* _Task details_: Whenever a line in the listing contains "Machine", copy that line.

*** Dataset content ***

-- ==== Sys2Proof/Laws/KeepsRegisters.lean ====
section
/-! SUPPORT. What the operations of Machine/Registers.lean keep (`Keeps`). -/

set_option Elab.async false

namespace Sys2Proof.Machine

theorem State.writePart_keeps {s₀ s : State} (hk : Keeps false s₀ s) (o v enable : Nat) (p : Nat × Nat) :
    Keeps false s₀ (State.writePart s o v enable p) := by
  unfold State.writePart
  repeat' first
    | with_reducible assumption
    | with_reducible apply State.configureSource_keeps
    | with_reducible apply State.configureQueue_keeps
    | with_reducible apply Keeps.setWord
    | with_reducible apply State.arbitrate_keeps
    | with_reducible apply Keeps.each
    | with_reducible apply Keeps.ite
    | intro _
    | (with_reducible apply Keeps.cons; first | with_reducible assumption | with_reducible apply State.configureSource_keeps | with_reducible apply State.configureQueue_keeps | with_reducible apply Keeps.setWord | with_reducible apply State.arbitrate_keeps | with_reducible apply Keeps.each | with_reducible apply Keeps.ite)
    | split
    | dsimp only

theorem State.requestDeep_keeps {w₀ : Bool} {s₀ s : State} (hk : Keeps w₀ s₀ s) :
    Keeps w₀ s₀ (State.requestDeep s) := by
  unfold State.requestDeep
  repeat' first
    | with_reducible assumption
    | with_reducible apply Keeps.each
    | with_reducible apply Keeps.ite
    | intro _
    | (with_reducible apply Keeps.cons; first | with_reducible assumption | with_reducible apply Keeps.each | with_reducible apply Keeps.ite)
    | split
    | dsimp only

theorem State.requestAdmit_keeps {w₀ : Bool} {s₀ s : State} (hk : Keeps w₀ s₀ s) :
    Keeps w₀ s₀ (State.requestAdmit s) := by
  unfold State.requestAdmit
  repeat' first
    | with_reducible assumption
    | with_reducible apply State.modBar_keeps
    | with_reducible apply Keeps.each
    | with_reducible apply Keeps.ite
    | intro _
    | (with_reducible apply Keeps.cons; first | with_reducible assumption | with_reducible apply State.modBar_keeps | with_reducible apply Keeps.each | with_reducible apply Keeps.ite)
    | split
    | dsimp only

theorem State.writeActions_keeps {w₀ : Bool} {s₀ s : State} (hk : Keeps w₀ s₀ s) (o v en : Nat) :
    Keeps w₀ s₀ (State.writeActions s o v en) := by
  unfold State.writeActions
  repeat' first
    | with_reducible assumption
    | with_reducible apply State.requestDeep_keeps
    | with_reducible apply State.requestAdmit_keeps
    | with_reducible apply State.endInterrupt_keeps
    | with_reducible apply State.setTarget_keeps
    | with_reducible apply State.clearPending_keeps
    | with_reducible apply State.setPending_keeps
    | with_reducible apply State.flushQueue_keeps
    | with_reducible apply State.programCommand_keeps
    | with_reducible apply State.setProg_keeps
    | with_reducible apply State.armReconf_keeps
    | with_reducible apply Keeps.each
    | with_reducible apply Keeps.ite
    | intro _
    | (with_reducible apply Keeps.cons; first | with_reducible assumption | with_reducible apply State.requestDeep_keeps | with_reducible apply State.requestAdmit_keeps | with_reducible apply State.endInterrupt_keeps | with_reducible apply State.setTarget_keeps | with_reducible apply State.clearPending_keeps | with_reducible apply State.setPending_keeps | with_reducible apply State.flushQueue_keeps | with_reducible apply State.programCommand_keeps | with_reducible apply State.setProg_keeps | with_reducible apply State.armReconf_keeps | with_reducible apply Keeps.each | with_reducible apply Keeps.ite)
    | split
    | dsimp only

theorem State.writeWord_keeps {s₀ s : State} (hk : Keeps false s₀ s) (o v en : Nat) :
    Keeps false s₀ (State.writeWord s o v en) := by
  unfold State.writeWord
  repeat' first
    | with_reducible assumption
    | with_reducible apply State.writePart_keeps
    | with_reducible apply State.writeActions_keeps
    | with_reducible apply Keeps.each
    | with_reducible apply Keeps.ite
    | intro _
    | (with_reducible apply Keeps.cons; first | with_reducible assumption | with_reducible apply State.writePart_keeps | with_reducible apply State.writeActions_keeps | with_reducible apply Keeps.each | with_reducible apply Keeps.ite)
    | split
    | dsimp only

theorem State.writeReg_keeps {s₀ s : State} (hk : Keeps false s₀ s) (off size v : Nat) :
    Keeps false s₀ (State.writeReg s off size v) := by
  unfold State.writeReg
  repeat' first
    | with_reducible assumption
    | with_reducible apply State.writeWord_keeps
    | with_reducible apply Keeps.each
    | with_reducible apply Keeps.ite
    | intro _
    | (with_reducible apply Keeps.cons; first | with_reducible assumption | with_reducible apply State.writeWord_keeps | with_reducible apply Keeps.each | with_reducible apply Keeps.ite)
    | split
    | dsimp only

theorem State.writeSession_keeps {w₀ : Bool} {s₀ s : State} (hk : Keeps w₀ s₀ s) (off size v : Nat) :
    Keeps w₀ s₀ (State.writeSession s off size v) := by
  unfold State.writeSession
  repeat' first
    | with_reducible assumption
    | with_reducible apply State.ok_keeps
    | with_reducible apply State.stall_keeps
    | with_reducible apply State.putSession_keeps
    | with_reducible apply Keeps.each
    | with_reducible apply Keeps.ite
    | intro _
    | (with_reducible apply Keeps.cons; first | with_reducible assumption | with_reducible apply State.ok_keeps | with_reducible apply State.stall_keeps | with_reducible apply State.putSession_keeps | with_reducible apply Keeps.each | with_reducible apply Keeps.ite)
    | split
    | dsimp only

theorem State.readSession_keeps {w₀ : Bool} {s₀ s : State} (hk : Keeps w₀ s₀ s) (off size : Nat) :
    Keeps w₀ s₀ (State.readSession s off size) := by
  unfold State.readSession
  repeat' first
    | with_reducible assumption
    | with_reducible apply State.ok_keeps
    | with_reducible apply State.stall_keeps
    | with_reducible apply State.answer_keeps
    | with_reducible apply Keeps.each
    | with_reducible apply Keeps.ite
    | intro _
    | (with_reducible apply Keeps.cons; first | with_reducible assumption | with_reducible apply State.ok_keeps | with_reducible apply State.stall_keeps | with_reducible apply State.answer_keeps | with_reducible apply Keeps.each | with_reducible apply Keeps.ite)
    | split
    | dsimp only

theorem State.onAttempt_keeps {w₀ : Bool} {s₀ s : State} (hk : Keeps w₀ s₀ s) (p : Fin 16) (gen attempt : Nat) (f : State → State) (hf : ∀ v, Keeps w₀ s₀ v → Keeps w₀ s₀ (f v)) :
    Keeps w₀ s₀ (State.onAttempt s p gen attempt f) := by
  unfold State.onAttempt
  repeat' first
    | with_reducible assumption
    | apply hf
    | with_reducible apply Keeps.each
    | with_reducible apply Keeps.ite
    | intro _
    | (with_reducible apply Keeps.cons; first | with_reducible assumption | with_reducible apply Keeps.each | with_reducible apply Keeps.ite)
    | split
    | dsimp only

theorem State.ringTile_keeps {w₀ : Bool} {s₀ s : State} (hk : Keeps w₀ s₀ s) (p : Fin 16) (v : Nat) :
    Keeps w₀ s₀ (State.ringTile s p v) := by
  unfold State.ringTile
  repeat' first
    | with_reducible assumption
    | with_reducible apply State.onAttempt_keeps
    | with_reducible apply State.tileDone_keeps
    | with_reducible apply Keeps.each
    | with_reducible apply Keeps.ite
    | intro _
    | (with_reducible apply Keeps.cons; first | with_reducible assumption | with_reducible apply State.onAttempt_keeps | with_reducible apply State.tileDone_keeps | with_reducible apply Keeps.each | with_reducible apply Keeps.ite)
    | split
    | dsimp only

theorem State.ringShared_keeps {w₀ : Bool} {s₀ s : State} (hk : Keeps w₀ s₀ s) (p : Fin 16) (v : Nat) :
    Keeps w₀ s₀ (State.ringShared s p v) := by
  unfold State.ringShared
  repeat' first
    | with_reducible assumption
    | with_reducible apply State.onAttempt_keeps
    | with_reducible apply State.sharedReady_keeps
    | with_reducible apply Keeps.each
    | with_reducible apply Keeps.ite
    | intro _
    | (with_reducible apply Keeps.cons; first | with_reducible assumption | with_reducible apply State.onAttempt_keeps | with_reducible apply State.sharedReady_keeps | with_reducible apply Keeps.each | with_reducible apply Keeps.ite)
    | split
    | dsimp only

theorem State.ringColl_keeps {w₀ : Bool} {s₀ s : State} (hk : Keeps w₀ s₀ s) (p : Fin 16) (v : Nat) :
    Keeps w₀ s₀ (State.ringColl s p v) := by
  unfold State.ringColl
  repeat' first
    | with_reducible assumption
    | with_reducible apply State.onAttempt_keeps
    | with_reducible apply State.modAtt_keeps
    | with_reducible apply Keeps.each
    | with_reducible apply Keeps.ite
    | intro _
    | (with_reducible apply Keeps.cons; first | with_reducible assumption | with_reducible apply State.onAttempt_keeps | with_reducible apply State.modAtt_keeps | with_reducible apply Keeps.each | with_reducible apply Keeps.ite)
    | split
    | dsimp only

theorem State.ringProgram_keeps {w₀ : Bool} {s₀ s : State} (hk : Keeps w₀ s₀ s) (p : Fin 16) (off : Nat) (v : BitVec 32) :
    Keeps w₀ s₀ (State.ringProgram s p off v) := by
  unfold State.ringProgram
  repeat' first
    | with_reducible assumption
    | with_reducible apply State.ringTile_keeps
    | with_reducible apply State.ringShared_keeps
    | with_reducible apply State.ringChunk_keeps
    | with_reducible apply State.ringColl_keeps
    | with_reducible apply Keeps.each
    | with_reducible apply Keeps.ite
    | intro _
    | (with_reducible apply Keeps.cons; first | with_reducible assumption | with_reducible apply State.ringTile_keeps | with_reducible apply State.ringShared_keeps | with_reducible apply State.ringChunk_keeps | with_reducible apply State.ringColl_keeps | with_reducible apply Keeps.each | with_reducible apply Keeps.ite)
    | split
    | dsimp only

theorem State.writePush_keeps {w₀ : Bool} {s₀ s : State} (hk : Keeps w₀ s₀ s) (c : Nat) (w : PushWrite) :
    Keeps w₀ s₀ (State.writePush s c w) := by
  unfold State.writePush
  repeat' first
    | with_reducible assumption
    | with_reducible apply State.pushWrite_keeps
    | with_reducible apply State.ok_keeps
    | with_reducible apply State.stall_keeps
    | with_reducible apply Keeps.each
    | with_reducible apply Keeps.ite
    | intro _
    | (with_reducible apply Keeps.cons; first | with_reducible assumption | with_reducible apply State.pushWrite_keeps | with_reducible apply State.ok_keeps | with_reducible apply State.stall_keeps | with_reducible apply Keeps.each | with_reducible apply Keeps.ite)
    | split
    | dsimp only

theorem State.portWrite_keeps {s₀ s : State} (hk : Keeps false s₀ s) (off size v : Nat) :
    Keeps false s₀ (State.portWrite s off size v) := by
  unfold State.portWrite
  repeat' first
    | with_reducible assumption
    | with_reducible apply State.ok_keeps
    | with_reducible apply State.ringSignal_keeps
    | with_reducible apply State.writeSession_keeps
    | with_reducible apply State.windowWrite_keeps
    | with_reducible apply State.request_keeps
    | with_reducible apply State.writePush_keeps
    | with_reducible apply State.layoutRequest_keeps
    | with_reducible apply State.ringProgram_keeps
    | with_reducible apply State.writeReg_keeps
    | with_reducible apply Keeps.each
    | with_reducible apply Keeps.ite
    | intro _
    | (with_reducible apply Keeps.cons; first | with_reducible assumption | with_reducible apply State.ok_keeps | with_reducible apply State.ringSignal_keeps | with_reducible apply State.writeSession_keeps | with_reducible apply State.windowWrite_keeps | with_reducible apply State.request_keeps | with_reducible apply State.writePush_keeps | with_reducible apply State.layoutRequest_keeps | with_reducible apply State.ringProgram_keeps | with_reducible apply State.writeReg_keeps | with_reducible apply Keeps.each | with_reducible apply Keeps.ite)
    | split
    | dsimp only

end Sys2Proof.Machine
end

*** End of Dataset content ***

* _Reply_:
/-! SUPPORT. What the operations of Machine/Registers.lean keep (`Keeps`). -/
namespace Sys2Proof.Machine
end Sys2Proof.Machine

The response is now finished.